In conclusion, CHIEF is a foundation model useful for a wide range of pathology evaluation tasks across several cancer types. We have demonstrated the generalizability of this foundation model across several clinical applications using samples collected from 24 hospitals and patient cohorts worldwide. CHIEF required minimal image annotations and extracted detailed quantitative features from WSIs, which enabled systematic analyses of the relationships among morphological patterns, molecular aberrations and important clinical outcomes. Accurate, robust and rapid pathology sample assessment provided by CHIEF will contribute to the development of personalized cancer management.

Methods

Datasets for CHIEF pretraining

The CHIEF model was pretrained using 60,530 WSIs from 14 study cohorts, including eight large study consortia (TCGA47, Genotype-Tissue Expression (GTEx)48, PAIP, Prostate Cancer Grade Assessment (PANDA)49, Basal Cell Carcinomas (BCC)50, Early Breast Cancer Core-Needle Biopsy WSI (BCNB)51, Automatic Registration of Breast Cancer Tissue (ACROBAT)52 and Treatment Effectiveness to Ovarian Cancer (TOC)53) and six institutional cohorts (Yuhuangding Hospital (YH)-Breast, YH-Eso, YH-Colon, YH-Sto, YH-Cervix and YH-Endo) from YH, Yantai, China. The training datasets included cancers from 19 anatomic sites, including brain, breast, bladder, kidney, prostate, testis, lung, pancreas, liver, skin, ovary, cervix, uterus, colon, oesophagus, stomach, thyroid, adrenal gland and soft tissues. We obtained formalin-fixed paraffin-embedded haematoxylin and eosin (H&E)-stained tissues from these patient cohorts. Figure 1b summarizes the breakdowns of the slide counts across these cohorts. Below we describe these cohorts in detail.

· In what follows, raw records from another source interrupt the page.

/-! ### TABLE_INIT (R141, R180, R210) -/

/-- KIND 1: entries through the insertion engine. -/
def State.initEm (s : State) (r : InitRec) : State :=
  let t := le r.body 0 4
  upTo (le r.body 4 4) (fun k s => (s.emInsert t (initEntry s.img.run t r.body k)).2) s

/-- KIND 2: slot images of one bank, written into every replica. -/
def State.initAse (s : State) (r : InitRec) : State :=
  let p := le r.body 0 4
  let bank := le r.body 4 4
  let first := le r.body 8 4
  let size := if s.aseWide p then 128 else 64
  upTo (s.aseReplicas p) (fun c s => upTo (le r.body 12 4) (fun i s =>
    let b := s.aseBank p c + bank
    let img := slice r.body (16 + size * i) size
    if s.aseWide p then s.fill (slotAddr b (first + i)) (slotStored (img.take 64) ++ slotStored (img.drop 64))
    else s.fill (slotAddr b (first + i)) (slotStored img)) s) s

/-- KIND 3: entries of a direct table, of one pipe or of all. -/
def State.initDirect (s : State) (r : InitRec) : State :=
  let stage := le r.body 4 4
  (recPipes (le r.body 0 4)).foldl (fun s p =>
    let size := directSize (s.stageField p stage 0x83 1)
    s.fill (directAddr p stage size (le r.body 8 4)) (slice r.body 16 (size * le r.body 12 4))) s

/-- The records in order. -/
def State.initApply (s : State) : State :=
  let p := s.sect secInit
  (initRecs (p.drop 8) 0 (min (le p 4 4) p.length)).1.foldl (fun s r =>
    if r.kind = 1 then s.initEm r else if r.kind = 2 then s.initAse r else if r.kind = 3 then s.initDirect r else s) s

/-! ### Step 3 -/

/-- The identity of the image that runs from now on. -/
def State.runShow (s : State) (v : Verified) (src : Nat) : State :=
  let s := ((s.set IMG.RUN_SRC src).set IMG.IMAGE_ID v.id).set IMG.SECVER v.secver
  let s := upTo 12 (fun k s => s.set IMG.DIGEST (le v.digest (4 * k) 4) k) s
  s.setB IMG.SWAP_ENABLED (layoutSwap v.secs)

/-- Step 3: everything is cleared, and the sections are applied. TIMING and PHASE_TABLE take effect at step 4 (R291, R356). -/
def State.loadApply (s : State) (v : Verified) (src : Nat) : State :=
  let s := s.loadClear
  let s := { s with img := { s.img with run := v.secs, update := [], overdue := false } }
  let s := ((s.runShow v src).portWindowsClear (secOf v.secs secPortMap)).portsApply
  let s := upTo 64 (fun p s => s.parseApply p) s
  let s := (((s.emApply).aseApply).filApply).stagesApply
  let s := (s.programWrite (s.sect secProgram) 0).dataWrite (s.sect secActData) 0
  let s := (s.treesWrite (s.sect secFilTrees) 0).filShow
  let s := (((s.poolsApply).queuesApply).teleApply).hostApply
  let s := ((s.initApply).applyAnvil (s.sect secAnvil)).reqsApply
  upTo 2 (fun k s => s.synceUpdate k false) s.allLines

end Sys2Proof.Machine
end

Datasets from large research consortia

We first obtained 46,340 publicly available H&E-stained WSIs. These included 29,001 slides of 19 anatomical sites from TCGA and GTEx48. In addition, we acquired 2,405 WSIs of 5 cancer types from PAIP. These WSIs contained cancers from the liver (558 WSIs), colon (894 WSIs), prostate (399 WSIs), kidney (390 WSIs) and pancreas (164 WSIs). We further incorporated data from PANDA49, BCC50, BCNB51, ACROBAT52 and TOC53. Each of these research consortia focuses on a single cancer type (for example, prostate, skin, breast by two consortia, and ovary). Among these datasets, PANDA is the largest publicly available prostate histopathological image set, containing 10,616 WSIs of prostate biopsies from 2,113 patients. Two pathologists (J.J. and F.W.) reviewed these digital pathology slides in PANDA and removed 13 low-quality slides. The BCC dataset50 contained 1,832 WSIs of basal cell carcinomas. The BCNB51 and ACROBAT52 datasets contained 1,058 and 1,153 H&E-stained WSIs obtained by BRCA biopsy and surgical resection, respectively. The TOC53 dataset contained 288 H&E-stained pathology slides from patients with ovarian cancer. Supplementary Table 13 summarizes the detailed information for each patient cohort.

Institutional datasets

As most participants in the large research consortia are Caucasian, we further included six institutional datasets from a wide range of demographic groups for model pretraining. Specifically, we collected an additional 14,190 slides from six patient cohorts from YH, Yantai, China. This sample set contains pathology slides of breast, oesophagus, stomach, cervix, uterus and colon cancers. Supplementary Table 13 summarizes the detailed information of these study cohorts.

CHIEF model architecture

CHIEF is pretrained with a two-stage process to capture pathology manifestations useful for a wide range of evaluation tasks. First, we used self-supervised pretraining to obtain patch-level feature representations from unlabelled data. Second, we integrated patch-level features using weakly supervised learning and an attention module, thereby generating global pathology representations of WSIs. The second stage requires only WSI-level labels, enabling CHIEF to construct a holistic understanding of pathology images from global features.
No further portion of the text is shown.